In a poignant moment in the film, Maroulis described her “rock bottom” — being hospitalized for suicidal ideations.

In an interview, Maroulis said she was first approached about the project in 2018, the same year she had her first life-changing concussion that January. A wrestling partner’s mother was connected to director Dylan Mulick.

Maroulis agreed to the film in part to help spread mental health awareness in sports. Later, she cried while watching the 2020 HBO film, “The Weight of Gold,” on the mental health challenges that other Olympians faced, because it resonated with her so much.

“When you’re going through something, it sometimes gives you an anchor of hope to know that someone’s been through it before, and they’ve overcome it,” she said.

Maroulis’ comeback story hit a crossroads at the Olympic trials in April 2021, where the winner of a best-of-three finals series in each weight class made Team USA.

Maroulis won the opening match against Jenna Burkert, but then lost the second match. Statistically, a wrestler who loses the second match in a best-of-three series usually loses the third. But Maroulis pinned Burkert just 22 seconds into the rubber match to clinch the Olympic spot.
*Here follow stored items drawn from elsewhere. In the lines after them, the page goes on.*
/-- The key store (R374-R410). -/
structure KeyStore where
  /-- The root array: its power-up state until it is overwritten | 4,096 bytes | 13_keys.md R374 | none: switched off -/
  rootArray : Bytes
  /-- The supply switch of the root array | 1 | 13_keys.md R374 | off -/
  rootOn : Bool
  /-- The root register | 256 | 13_keys.md R374 | none before reconstruction -/
  root : Option Bytes
  /-- K_SINT | 256 | 13_keys.md R377 | none before reconstruction -/
  kSint : Bytes
  /-- K_STORE_D | 256 | 13_keys.md R377 | none before reconstruction -/
  kStoreD : Bytes
  /-- K_STORE_T | 256 | 13_keys.md R377 | none before reconstruction -/
  kStoreT : Bytes
  /-- K_MASK | 256 | 13_keys.md R377 | none before reconstruction -/
  kMask : Bytes
  /-- Private scalar of the identity key, little-endian | 384 | 13_keys.md R377 | none before reconstruction -/
  dId : Bytes
  /-- Public key of the identity key: x then y | 768 | 13_keys.md R377 | none before reconstruction -/
  qId : Bytes
  /-- HTM_DEVICE_ID.ID | 128 | 13_keys.md R377 | zero before reconstruction -/
  deviceId : Bytes
  /-- DEVICE_ID copy kept for SPENT (R523) | 128 | 17_tamper_and_lifecycle.md R523 | zero -/
  deviceIdCopy : Bytes
  /-- Helper data of the SYSTEM partition; `none` when erased or when both copies are uncorrectable | 28,624 | 13_keys.md R375 | as shipped (R606) -/
  helper : Option Bytes
  /-- Identity certificate | 16,384 at most | 13_keys.md R379 | as shipped (R606) -/
  cert : Bytes
  /-- Compact slots | 12,288 | 13_keys.md R380 | none occupied (R606) -/
  compact : Table Slot
  /-- Large slots | 1,024 | 13_keys.md R380 | none occupied (R606) -/
  large : Table Slot
  /-- Session contexts by handle | 8,192 | 13_keys.md R395 | none open -/
  sessions : Table Session
  /-- Authority entries | 34 | 13_keys.md R403 | none occupied (R606) -/
  auth : Table Authority
  /-- Family counters | 256 x 64 | 13_keys.md R402 | 0 (R606) -/
  families : Table Nat
  /-- ERASE_PENDING of the SYSTEM partition | 1 | 13_keys.md R408 | 0 -/
  erasePending : Bool
  /-- KEY_STATUS.ERASING | 1 | 13_keys.md R410 | 0 -/
  erasing : Bool
  /-- KEY_STATUS.SWEPT | 1 | 13_keys.md R410 | 0 -/
  swept : Bool
  /-- KEY_STATUS.WEAK_MASK | 1 | 13_keys.md R389 | 0 -/
  weakMask : Bool
  /-- KEY_EPOCH.EPOCH | 64 | 13_keys.md R387 | DESIGN CHOICE 0 before the first start-up (log entry 7) -/
  epoch : Nat
  /-- KEY_EPOCH as last recorded | 64 | 13_keys.md R410 | DESIGN CHOICE 0 (log entry 7) -/
  epochRec : Nat
  /-- HTM_HALT.CODE | 8 | 13_keys.md R410 | 0x00 -/
  haltCode : Nat
  /-- HTM_HALT.ATTEMPTS | 2 | 13_keys.md R410 | 0x0 -/
  attempts : Nat
  /-- Position of the re-masking pass: slots, then contexts | model | 13_keys.md R388 | 0 -/
  remaskPos : Nat
deriving DecidableEq, Repr

def KeyStore.reset : KeyStore :=
  { rootArray := [], rootOn := false, root := none, kSint := [], kStoreD := [], kStoreT := [], kMask := [], dId := [], qId := [],
    deviceId := List.replicate 16 0, deviceIdCopy := List.replicate 16 0, helper := some Config.helper, cert := Config.cert, compact := [],
    large := [], sessions := [], auth := [], families := [], erasePending := false, erasing := false, swept := false,
    weakMask := false, epoch := 0, epochRec := 0, haltCode := 0, attempts := 0, remaskPos := 0 }

/-- A stream of R419 bound to a lane or an engine, or waiting for one. -/
structure Stream where
  work : Nat
  /-- Runs on a digest engine, not on an AES lane. -/
  onDigest : Bool
  /-- Lane or engine it is bound to; `none` while it waits. -/
  unit : Option Nat
  /-- Bytes processed. -/
  pos : Nat
  /-- Bytes to process, additional data included. -/
  total : Nat
deriving DecidableEq, Repr

/-- A big-number job (R428-R435). -/
structure BnJob where
  /-- Work id of the descriptor, or of the INVOKE of a service call's core. -/
  work : Nat
  /-- What the job is for: 0 a BIGNUM descriptor, 1 a BIGNUM service of core `who`, 2 the seal `no` of book `who`,
  3 check 9 of R361 of core `who`. -/
  use : Nat
  who : Nat
  no : Nat
  slice : Nat
  op : Nat
  key : Option Bytes
  keyType : Nat
  e : Nat
  input : Bytes
  /-- Cost in steps (R431) and steps completed. -/
  cost : Nat
  done : Nat
  /-- Admission: serial number of the model. -/
  admitted : Nat
  /-- Grain since which it waits, queued or saved. -/
  since : Nat
  retries : Nat
  /-- The random values for blinding and, for ECDSA, the nonce have arrived. -/
  rand : Bool
  /-- The mask of the key in a saved context (R388, R432); empty elsewhere. -/
  mask : Bytes
deriving DecidableEq, Repr

/-- A big-number engine. -/
structure BnEngine where
  running : Option BnJob
  /-- The running job is protected (R433). -/
  prot : Bool
  /-- Saved contexts, at most 4. -/
  saved : List BnJob
  /-- Steps of saving, starting and restoring still to take (R432, R433). -/
  pause : Nat
deriving DecidableEq, Repr

def BnEngine.reset : BnEngine := { running := none, prot := false, saved := [], pause := 0 }

/-- Streams, digest contexts and the big-number pool (R419, R432, R437). -/
structure Crypto where
  /-- The stream DMA engine of each job, as its MPU: work and 42 or 43 | model | 01_architecture.md R25 | none -/
  dmaJobs : List (Nat × Nat)
  /-- Streams bound or waiting, in admission order | 320 contexts | 14_crypto_engines.md R419 | none -/
  streams : List Stream
  /-- The 16 big-number engines | 16 | 14_crypto_engines.md R432 | idle -/
  bn : Table BnEngine
  /-- The queue of big-number jobs, oldest first | 16 | 14_crypto_engines.md R432 | empty -/
  bnQueue : List BnJob
  /-- BN_JOBS.COUNT | 32 | 14_crypto_engines.md R437 | 0 -/
  bnJobs : Ctr
  /-- BN_YIELDS.COUNT | 32 | 14_crypto_engines.md R437 | 0 -/
  bnYields : Ctr
  /-- BN_MISMATCH.COUNT | 32 | 14_crypto_engines.md R437 | 0 -/
  bnMismatch : Ctr
  /-- BN_FAULTS.COUNT | 32 | 14_crypto_engines.md R437 | 0 -/
  bnFaults : Ctr
  /-- CMP_GLITCH.COUNT | 32 | 14_crypto_engines.md R437 | 0 -/
  cmpGlitch : Ctr
deriving DecidableEq, Repr

def Crypto.reset : Crypto :=
  { dmaJobs := [], streams := [], bn := [], bnQueue := [], bnJobs := 0, bnYields := 0, bnMismatch := 0, bnFaults := 0, cmpGlitch := 0 }

/-- A consumer that waits for random output (R34, R452). -/
inductive RngUse where
  /-- Blinding and nonce of the big-number job admitted with this serial. -/
  | bignum (job : Nat)
  /-- The masks of the start-up sweep. -/
  | sweep
  /-- The masks of the keys of a session that is being opened, by work id. -/
  | context (work : Nat)
  /-- The masks of a session that is being re-derived, by handle. -/
  | rederive (handle : Nat)
  /-- The masks of the keys of a book in set-up. -/
  | bookKeys (book : Nat)
  /-- The masks of the keys of a book that is being adopted, by work id. -/
  | adopt (work : Nat)
  /-- An envelope, by work id. -/
  | envelope (work : Nat)
  /-- The refill of the firmware's port. -/
  | firmware
  /-- Steps of the known-answer tests at start-up (R457). -/
  | startTests
  /-- Steps of RNG_KAT, by work id. -/
  | kat (work : Nat)
  /-- Steps of RNG_INJECT, by work id. -/
  | inject (work : Nat)
  /-- Re-masking of slot (target, index). -/
  | remask (target index : Nat)
  /-- The destination nonce of ADOPT_PREPARE, by work id. -/
  | nonce (work : Nat)
  /-- A custodian challenge, by work id. -/
  | challenge (work : Nat)
  /-- The RANDOM service of a core. -/
  | service (core : Nat)
  /-- A RANDOM descriptor, by work id. -/
  | request (work : Nat)
  /-- The refill of RNG_DATA. -/
  | fifo
deriving DecidableEq, Repr

/-- A waiting random consumer. -/
structure RngWait where
  use : RngUse
  /-- Priority of R34. -/
  prio : Nat
  slice : Nat
  need : Nat
  got : Bytes
  /-- Grain of the request or of its last output step (R452). -/
  since : Nat
deriving DecidableEq, Repr

/-- What a step of the unit changed outside its outputs, for the redo of R459. -/
structure RngUndo where
  block : Option Bytes
  pool : List Bytes
  freshNeeded : Nat
  key : Bytes
  v : Bytes
  inst : Bool
  calls : Nat
  callLeft : Nat
  seededAt : Nat
  nonePassing : Bool
  reseeds : Ctr
  overdue : Bool
deriving DecidableEq, Repr

/-- Health-test state of one noise source (R442, R443). -/
structure Source where
  /-- Run length of the repetition count test and its sample | 6 + 1 | 15_random.md R442 | DESIGN CHOICE 0, no sample (log entry 7) -/
  run : Nat
  last : Bool
  /-- The latest block passed | 1 | 15_random.md R444 | 0 -/
  passing : Bool
  /-- A block has passed both tests since the unit started | 1 | 15_random.md R456 | 0 -/
  startOk : Bool
  /-- RNG_FAILk.COUNT | 16 | 15_random.md R463 | 0 -/
  fails : Nat
  /-- RNG_FAILk.RCT | 1 | 15_random.md R463 | 0 -/
  rct : Bool
  /-- RNG_FAILk.APT | 1 | 15_random.md R463 | 0 -/
  apt : Bool
deriving DecidableEq, Repr

def Source.reset : Source :=
  { run := 0, last := false, passing := false, startOk := false, fails := 0, rct := false, apt := false }

/-- The random unit (R439-R463). -/
structure Rng where
  /-- The unit has been started (R456), with the grain of its start | 1 | 15_random.md R456 | off -/
  started : Option Nat
  /-- The 11 sources | 11 | 15_random.md R439 | R442 -/
  sources : Table Source
  /-- RNG_STATUS.STARTUP | 1 | 15_random.md R463 | 0 -/
  startup : Bool
  /-- RNG_STATUS.KAT | 1 | 15_random.md R463 | 0 -/
  kat : Bool
  /-- RNG_STATUS.INST | 1 | 15_random.md R463 | 0 -/
  inst : Bool
  /-- RNG_STATUS.NONE_PASSING | 1 | 15_random.md R444 | 0 -/
  nonePassing : Bool
  /-- Combined blocks not yet conditioned, oldest first | 1,024 each | 15_random.md R441 | none -/
  blocks : List Bytes
  /-- The pool of conditioner outputs, oldest first | 3 x 128 | 15_random.md R446 | empty -/
  pool : List Bytes
  /-- Conditioner outputs still to be formed before a reseed may take the pool (R444, R459) | 2 | 15_random.md R444 | 0 -/
  freshNeeded : Nat
  /-- DRBG key | 256 | 15_random.md R447 | none -/
  key : Bytes
  /-- DRBG V | 128 | 15_random.md R447 | none -/
  v : Bytes
  /-- Generate calls since the last reseed | 8 | 15_random.md R448 | 0 -/
  calls : Nat
  /-- Bytes left in the generate call under way | 13 | 15_random.md R447 | 0 -/
  callLeft : Nat
  /-- Grain of the unit's last step (R44) | 64 | 15_random.md R451 | none -/
  stepAt : Option Nat
  /-- Grain of the last instantiation or reseed | 64 | 15_random.md R448 | 0 -/
  seededAt : Nat
  /-- DRBG output buffer | 256 bytes | 15_random.md R447 | empty -/
  buf : Bytes
  /-- RNG_DATA FIFO | 64 bytes | 15_random.md R453 | empty -/
  fifo : Bytes
  /-- A refill of the RNG_DATA FIFO has begun and has not filled it | 1 | 15_random.md R453 | 0 -/
  fifoFill : Bool
  /-- FIFO of the firmware's port, and whether its refill has begun | 64 bytes + 1 | 15_random.md R453 | empty -/
  fwFifo : Bytes
  fwFill : Bool
  /-- Output of the step of this grain, which its consumer gets at the boundary | 1,024 | 15_random.md R459 | none -/
  given : Option (RngUse × Bytes)
  /-- What another step of this grain changed | model | 15_random.md R459 | none -/
  undo : Option RngUndo
  /-- Waiting consumers in order of request | model | 15_random.md R451 | none -/
  waiters : List RngWait
  /-- Slice last served at priority 6 (R50) | 10 | 15_random.md R451 | 0 -/
  lastSlice : Nat
  /-- RNG_ERR.EMPTY | 1 | 15_random.md R463 | 0 -/
  errEmpty : Bool
  /-- RNG_ERR.STARTUP_SLOW | 1 | 15_random.md R463 | 0 -/
  errSlow : Bool
  /-- RNG_ERR.KAT_FAIL | 1 | 15_random.md R463 | 0 -/
  errKat : Bool
  /-- RNG_ERR.RESEED_LATE | 1 | 15_random.md R463 | 0 -/
  errLate : Bool
  /-- RNG_RELEASED.COUNT | 32 | 15_random.md R463 | 0 -/
  released : Ctr
  /-- Bytes released towards the next unit of 64 | 6 | 15_random.md R463 | 0 -/
  releasedRem : Nat
  /-- RNG_RESEEDS.COUNT | 32 | 15_random.md R463 | 0 -/
  reseeds : Ctr
  /-- RNG_TIMEOUTS.COUNT | 32 | 15_random.md R463 | 0 -/
  timeouts : Ctr
deriving DecidableEq, Repr

def Rng.reset : Rng :=
  { started := none, sources := [], startup := false, kat := false, inst := false, nonePassing := false, blocks := [],
    pool := [], freshNeeded := 0, key := [], v := [], calls := 0, callLeft := 0, stepAt := none, seededAt := 0, buf := [], fifo := [],
    fifoFill := false, fwFifo := [], fwFill := false, given := none, undo := none, waiters := [],
    lastSlice := 0, errEmpty := false, errSlow := false, errKat := false, errLate := false, released := 0,
    releasedRem := 0, reseeds := 0, timeouts := 0 }

end Sys2Proof.Machine
end

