-- ==== Sys2Proof/Machine/StHost.lean ====
section
/-! DEFINITION. The state of the host interface: submission and completion rings, slices, windows, master MPUs,
MSI-X, configuration space, the protocol and tamper logs. A field's docstring reads: what it is | width | rule |
reset value. -/

namespace Sys2Proof.Machine
open Sys2Proof

/-- A submission ring (R261-R274, R237). -/
structure Sq where
  /-- RING_BASE.BASE, as an address | 64 (bits 63:12) | 08_rings_and_doorbells.md R273 | 0 -/
  base : Nat
  /-- RING_CFG.SIZE_LOG2 | 5 | 08_rings_and_doorbells.md R273 | 0x06 -/
  sizeLog2 : Nat
  /-- RING_CFG.ENABLE | 1 | 08_rings_and_doorbells.md R272 | 0 -/
  enabled : Bool
  /-- RING_CFG.BUSY | 1 | 08_rings_and_doorbells.md R272 | 0 -/
  busy : Bool
  /-- RING_CFG.ERR | 4 | 08_rings_and_doorbells.md R272 | 0x0 -/
  err : Nat
  /-- RING_CFG.SLICE | 10 | 08_rings_and_doorbells.md R273 | 0x000 -/
  slice : Nat
  /-- RING_BIND.CQ | 16 | 08_rings_and_doorbells.md R273 | 0x0000 -/
  cq : Nat
  /-- RING_BIND.VECTOR | 11 | 08_rings_and_doorbells.md R273 | 0x000 -/
  vector : Nat
  /-- RING_BIND.NOINT | 1 | 08_rings_and_doorbells.md R273 | 1 -/
  noint : Bool
  /-- RING_MOD.COUNT | 8 | 08_rings_and_doorbells.md R271 | 0x01 -/
  modCount : Nat
  /-- RING_MOD.TIME | 16 | 08_rings_and_doorbells.md R271 | 0x0000 -/
  modTime : Nat
  /-- RING_RCPT.RCPT_EN | 1 | 08_rings_and_doorbells.md R273 | 0 -/
  rcptEn : Bool
  /-- RING_RCPT.BASE, as an address | 64 (bits 63:12) | 08_rings_and_doorbells.md R273 | 0 -/
  rcptBase : Nat
  /-- RING_PTR.TAIL: tail of the last accepted doorbell | 16 | 08_rings_and_doorbells.md R273 | 0x0000 -/
  tail : Nat
  /-- RING_STATUS.FETCH: next slot to be fetched | 16 | 08_rings_and_doorbells.md R261 | 0x0000 -/
  fetch : Nat
  /-- RING_PTR.DONE and RING_STATUS.DONE0: SQ_HEAD of the last completion issued | 16 | 08_rings_and_doorbells.md R273 | 0 -/
  done : Nat
  /-- RING_STATUS.HALTED | 1 | 08_rings_and_doorbells.md R263 | 0 -/
  halted : Bool
  /-- RING_STATUS.HALT_CAUSE | 3 | 08_rings_and_doorbells.md R273 | 0x0 -/
  haltCause : Nat
  /-- RING_STATUS.DB_STALE | 1 | 08_rings_and_doorbells.md R259 | 0 -/
  dbStale : Bool
  /-- RING_STATUS.DB_SIZE | 1 | 08_rings_and_doorbells.md R259 | 0 -/
  dbSize : Bool
  /-- RING_STATUS.DB_DISABLED | 1 | 08_rings_and_doorbells.md R259 | 0 -/
  dbDisabled : Bool
  /-- RING_STATUS.DB_RESERVED | 1 | 08_rings_and_doorbells.md R259 | 0 -/
  dbReserved : Bool
  /-- RING_FENCE.FENCED | 1 | 07_faults_and_order.md R237 | 0 -/
  fenced : Bool
  /-- RING_FENCE.CAUSE | 4 | 07_faults_and_order.md R233 | 0x0 -/
  fenceCause : Nat
  /-- RING_FENCE.HEAD; `none` until a first descriptor completes FENCED | 16 | 07_faults_and_order.md R237 | 0x0000 -/
  fenceHead : Option Nat
  /-- RING_FENCE_TAG.TAG | 32 | 07_faults_and_order.md R237 | 0x0000_0000 -/
  fenceTag : Nat
  /-- Slots the descriptor at the fetch index is known to need (R262), 0 when not known | 3 | 08_rings_and_doorbells.md R262 | 0 -/
  need : Nat
  /-- Moderation count since the ring's last message | 8 | 08_rings_and_doorbells.md R271 | 0 -/
  modSeen : Nat
  /-- Grain of the oldest completion counted | 64 | 08_rings_and_doorbells.md R271 | none -/
  modSince : Option Nat
  /-- Slot whose fetch was refused for an uncorrectable word and is read again (R227) | 16 | 07_faults_and_order.md R227 | none -/
  refetch : Option Nat
  /-- First slots of a descriptor whose last slots stand in a read in flight | 3 x 512 | 08_rings_and_doorbells.md R261 | empty -/
  carry : Bytes
deriving DecidableEq, Repr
Shen then revealed that she tore an MCL two weeks earlier.

“They told me I would have to be in a brace for six weeks,” she said then. “I said, ‘I don’t have that. I have two and a half.’”

Maroulis said she later asked the director what would have happened if she didn’t make the team for Tokyo. She was told the film still have been done.

“He had mentioned this isn’t about a sports story or sports comeback story,” Maroulis said. “This is about a human story. And we’re using wrestling as the vehicle to tell this story of overcoming and healing and rediscovering oneself.”

Maroulis said she was told that, during filming, the project was pitched to the production company of actor Chris Pratt, who wrestled in high school in Washington. Pratt signed on as a producer.

“Wrestling has made an impact on his life, and so he wants to support these kinds of stories,” said Maroulis, who appeared at last month’s Santa Barbara Film Festival with Pratt.

Pratt said he knew about Maroulis before learning about the film, which he said “needed a little help to get it over the finish line,” according to a public relations company promoting the film.

The film also highlights the rest of the six-woman U.S. Olympic wrestling team in Tokyo. Four of the six won a medal, including Tamyra Mensah-Stock‘s gold.

“I was excited to be part of, not just (Maroulis’) incredible story, but also helping to further advance wrestling and, in particular, female wrestling,” Pratt said, according to responses provided by the PR company from submitted questions. “To me, the most compelling part of Helen’s story is the example of what life looks like after a person wins a gold medal. The inevitable comedown, the trauma around her injuries, the PTSD, the drive to continue that is what makes her who she is.”

Maroulis, who now trains in Arizona, hopes to qualify for this year’s world championships and next year’s Olympics.

“I try to treat every Games as my last,” she said. “Now I’m leaning toward being done [after 2024], but never say never.”